Winter Garden, FL – Mayor John Rees ordered a man to stand first for a prayer, then for the Pledge of Allegiance at the beginning of a City Commission meeting last Thursday. When the man refused, the Mayor ordered the Chief of Police to use force and “escort” him from the room. Chief of Police George A. Brennan just followed orders and violated the man’s civil rights.
The whole incident was captured on the victim’s cellular phone. Joseph Richardson is reported to have repeatedly asked the city to change its invocation and documents the prayer.
Mayor John Rees does not seem to fully grasp the severity of his actions. After the incident he said
“Life will go on.”
Constitutional watchdog group, the American Civil Liberties Union, has a page dedicated to the question of the Pledge of Allegiance. It states:
“Can I be made to recite the Pledge of Allegiance?
No. The Supreme Court has ruled that just as the First Amendment protects an individual’s right to say what he or she wants, it also protects his or her right not to say something. Almost 60 years ago the court determined that compulsory flag salutes are a violation of an individual’s right to free speech. So, students in public schools may refuse to participate in the Pledge of Allegiance and choose to remain quietly seated instead. Note, however, that if you decline to say the pledge that you do not have the right to disrupt the proceedings.”
The Department of Justice clarifies what constitutes a criminal violation of someone’s civil rights on their website:
“In general, it is the use of force, threats, or intimidation that characterize a federal criminal violation of an individual’s civil rights.”
The threat of using force to remove the man certainly appears to fall under this definition, but it should come as no surprise to anyone who has ever read the Winter Garden Police Department’s statement on their “values,” which reads in part
“A commitment to the organization, to our co-workers, to the City, and to the State, over and above the commitment to any particular individual or personal agenda.”
That’s right. The Winter Garden Police Department comes first, then fellow cops, then the City (capitalized because it is obviously of Divine origin), and finally the state. At no point does it mention the citizens. In fact, it goes out of its way to say that the individual means nothing. Nowhere in the entire creedo is any mention of the citizens made, with the exception of the above. At least the department is open and honest about serving simply as hired thugs to be used by the local government to oppress people.
Whether or not Mr. Richardson’s actions were in good taste can be debated. What cannot be debated is his legal right to attend open government meetings and his Constitutional right to be free from the coercive tactics of a police state demanding obedience. This was not a small infraction. This is no different than the Soviet Union’s demand that people worship the Communist Party. If a citizen didn’t, they were not allowed to participate in government.

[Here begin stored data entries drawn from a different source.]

/-- The ties a job works on: those of the context it works on, with what the session has tied since. -/
def jobTies (y : Session) (c : SessCtx) : NMap Tie :=
  cleanTies y.se (c.ties.map (fun t => match NMap.get? y.ctx.ties t.1 with
    | some u => (t.1, { t.2 with landmark := u.landmark, point := u.point })
    | none => t))

def intake (s : State) (x : Inst) (g : Slot) (t : GStep) (y : Session) (c : SessCtx) (sid dispatched : Nat) : Window :=
  let img := inBytes g x t 2
  let rate := bodyRate c (lastInertial y)
  let at_ := newestKnot y.se (fieldAt t.param 6 2) (dtOf s)
  let ref := propagate c (imusSince c y.se at_) rate at_
  let frameAt := x.frameAt.getD at_
  let pose := predictedPose c (imusSince c y.se frameAt) rate frameAt
  let ready := rangeRecords 65536 (inBytes g x t 0) 0
  let formed : Forming := match itemOf s x, x.frameAt with
    | some (_, _, it), some _ =>
      let v : View := { kind := g.graph.kind, param := paramBehind g t, a := x.calib.getD it.slot {}, b := x.calib.getD (it.slot + 1) {} }
      let f : FrameIn :=
        { view := v, slot := it.slot, tS := it.clientTime, pose := pose, se := y.se, lmkMax := fieldAt t.param 0x1E 2,
          matches_ := inBytes g x t 1, table := inBytes g x t 3, feet := padTo 1024 (inBytes g x t 4), planes := inBytes g x t 5 }
      let kps := x.kpIds.zipIdx.map (fun e => (e.1, bytesAt img (64 + 16 * e.2) 16))
      formFrame f img x.kpIds (tieRecords ready kps (jobTies y c))
    | _, _ => { ties := jobTies y c, nextFactor := y.se.nextFactor }
  let mapped := (formed.factors.filter (fun e => e.1 == .map)).map (·.2) ++ ready.filter mapMatched
  let odo := y.se.samples.filter (fun p => fieldAt p.2 0 1 == 5)
  let sealed_ := sealWindow s y dispatched
  let good := sealed_.1.filter (fun e => !arrayQuarantined s e.array)
  let before := (if c.quarCamera.isSome then [0] else []) ++ (if c.quarOdometry.isSome then [1] else [])
  let m (n : Nat) (ok : Bool) (b : List Byte) : Option (List Byte) := if ok && !before.contains n then some b else none
  let gt : Gated :=
    { ref := leInt 8 at_ ++ pose ++ ((c.solved.map (·.header)).getD [])
      p := (ref.map (·.2)).getD []
      meas := [m 0 (decide (12 ≤ mapped.length)) mapped.flatten, m 1 (!odo.isEmpty) (odo.flatMap (·.2)),
        m 2 (!good.isEmpty) (good.flatMap (·.records))]
      known := match ref with
        | some (m, _) =>
          [cameraMeasure c y.se m.pose mapped, odometryMeasure c m (lastInertial y) (odo.map (·.2)), radioMeasure m.v at_ m.pose good]
        | none => []
      anchor := (boundArrays s sid).any (arrayQuarantined s) }
  let (hist, pass, run) := gateWindow gt c.history c.pairs before
  let quarantined (n : Nat) : Bool := before.contains n || run.quar.contains n
  let rejected (n : Nat) : Bool := pass.getD n none == some false
  let goneS (n : Nat) : Bool := quarantined n || rejected n
  let sw (n : Nat) (r : List Byte) : List Byte := if run.switch.contains n then switchable r else r
  let seen := (formed.factors.filter (fun e => e.1 != .map || !goneS 0)).map (fun e => if e.1 == .map then sw 0 e.2 else e.2)
  let ready := (ready.filter (fun r => !mapMatched r || !goneS 0)).map (fun r => if mapMatched r then sw 0 r else r)
  let radio := if goneS 2 then [] else good
  let (recs, next) := radio.foldl (fun (acc : List (List Byte) × Nat) e =>
    let id (r : List Byte) (k : Nat) : List Byte := sw 2 (overlay r 8 (leBytes 4 k))
    (acc.1 ++ [id (bytesAt e.records 0 64) acc.2, id (bytesAt e.records 64 80) (acc.2 + 1)], acc.2 + 2)) ([], formed.nextFactor)
  let odoKind : Nat := if run.switch.contains 1 then 7 else 5
  let samples := (y.se.samples.filter (fun p => fieldAt p.2 0 1 != 5 || !goneS 1)).map (fun p =>
    if fieldAt p.2 0 1 == 5 then (p.1, overlay p.2 0 (leBytes 1 odoKind)) else p)
  let now := dtOf s
  { delta := { points := formed.points, records := ready ++ seen ++ recs }
    samples := samples, radio := radio, queue := sealed_.2, ties := formed.ties, nextFactor := next, history := hist, pairs := run.pairs
    quarCamera := if run.quar.contains 0 then some (now + 5000000000) else c.quarCamera
    quarOdometry := if run.quar.contains 1 then some (now + 5000000000) else c.quarOdometry
    mapFix := if (gt.meas.getD 0 none).isSome then some 0 else c.mapFix.map (· + 1)
    window := c.window + 1
    vote := if run.vote then (good.map (·.array)).eraseDups else []
    masked := formed.masked, new := formed.points.length, dropped := formed.dropped
    rejects := ((List.range 3).filter rejected).length
    quarDrops := (if quarantined 0 then mapped.length else 0) + (if quarantined 1 then odo.length else 0) + (sealed_.1.length - good.length)
    bad := formed.bad, depth := formed.factors.any (fun e => e.1 == .depth), conflict := run.conflict, k := run.k, sat := formed.sat }

/-! ### The fusion block (R270) -/

/-- A REPROJECTION with a map point, with or without a SWITCH. -/
def mapFactor (r : List Byte) : Bool := fieldAt r 0 1 == 1 && fieldAt r 2 1 == (if fieldAt r 1 1 == 3 then 2 else 1)

/-- SOURCES of a window. -/
def sourcesOf (w : Window) : Nat :=
  let has (k : Nat) : Bool := w.samples.any (fun p => fieldAt p.2 0 1 == k)
  let radio := b2n (!w.radio.isEmpty)
  packBits [(b2n (w.delta.records.any (fun r => fieldAt r 0 1 == 1)), 0), (b2n w.depth, 1), (b2n (has 4), 2), (b2n (has 5 || has 7), 3), (radio, 4),
    (radio, 5), (b2n (w.delta.records.any mapFactor), 6)]

/-- The 64-byte block of a window. -/
def fusionBlock (w : Window) (quarantine : Nat) : List Byte :=
  let st (i n : Nat) : Nat := b2n ((w.pairs.getD i {}).st == n)
  let flags := packBits [(b2n w.conflict, 0), (st 0 1, 1), (st 1 1, 2), (st 2 1, 3), (st 0 2, 4), (st 1 2, 5), (st 2 2, 6)]
  padTo 64 (leBytes 4 (sourcesOf w) ++ leBytes 4 quarantine ++ leBytes 1 flags ++ [0] ++ leBytes 2 w.rejects ++ f32Bytes (f32Of w.k :: w.history) ++
    leBytes 2 (min 65535 w.masked) ++ leBytes 2 (min 65535 w.new) ++ leBytes 4 w.window.toNat)

/-! ### The end of a quarantine (R268) -/

def execQuarantineEnd (sid source : Nat) (s : State) : Host.Outcome State Fault Refusal :=
  .next (match sessAt s sid with
    | none => s
    | some y =>
      let due (q : Option Nat) : Bool := match q with
        | some t => running s && decide (t ≤ dtOf s)
        | none => false
      if source == 0 && due y.ctx.quarCamera then s.modCtx sid (fun c => { c with quarCamera := none, history := setAt c.history 0 0x3F800000 })
      else if source == 1 && due y.ctx.quarOdometry then s.modCtx sid (fun c => { c with quarOdometry := none, history := setAt c.history 1 0x3F800000 })
      else s)

end Sys2Proof.Machine
end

Please save the emails and comments stating that our Founding Fathers wrote this for a reason. They didn’t. The Pledge, as we know it today, was adopted just 60 years ago. That was when the phrase “under God” was added to combat the Godless communists. The first time it was adopted by the government was in 1923. The people that framed the nation would have never approved of a pledge of allegiance to the government. After all, they knew all too well that sometimes it is necessary to disobey a government, or even overthrow one.
Thomas Jefferson once wrote something very fitting for this article:
“Rightful liberty is unobstructed action according to our will within limits drawn around us by the equal rights of others. I do not add ‘within the limits of the law’ because law is often but the tyrant’s will, and always so when it violates the rights of the individual.”
Certainly, Mr. Richardson’s remaining seated while silent did not interfere with the equal rights of others. Before a reader invokes the power of the Founding Fathers’ will, understand that they would have stayed seat alongside Mr. Richardson. Jefferson would not have even approved of Mr. Richardson’s tax dollars being used to further such a ritual.
“To compel a man to furnish funds for the propagation of ideas he disbelieves and abhors is sinful and tyrannical.”
If Jefferson believed that the mere use of tax dollars is tyrannical, what would he think of forcing a man to stand for something he does not believe in?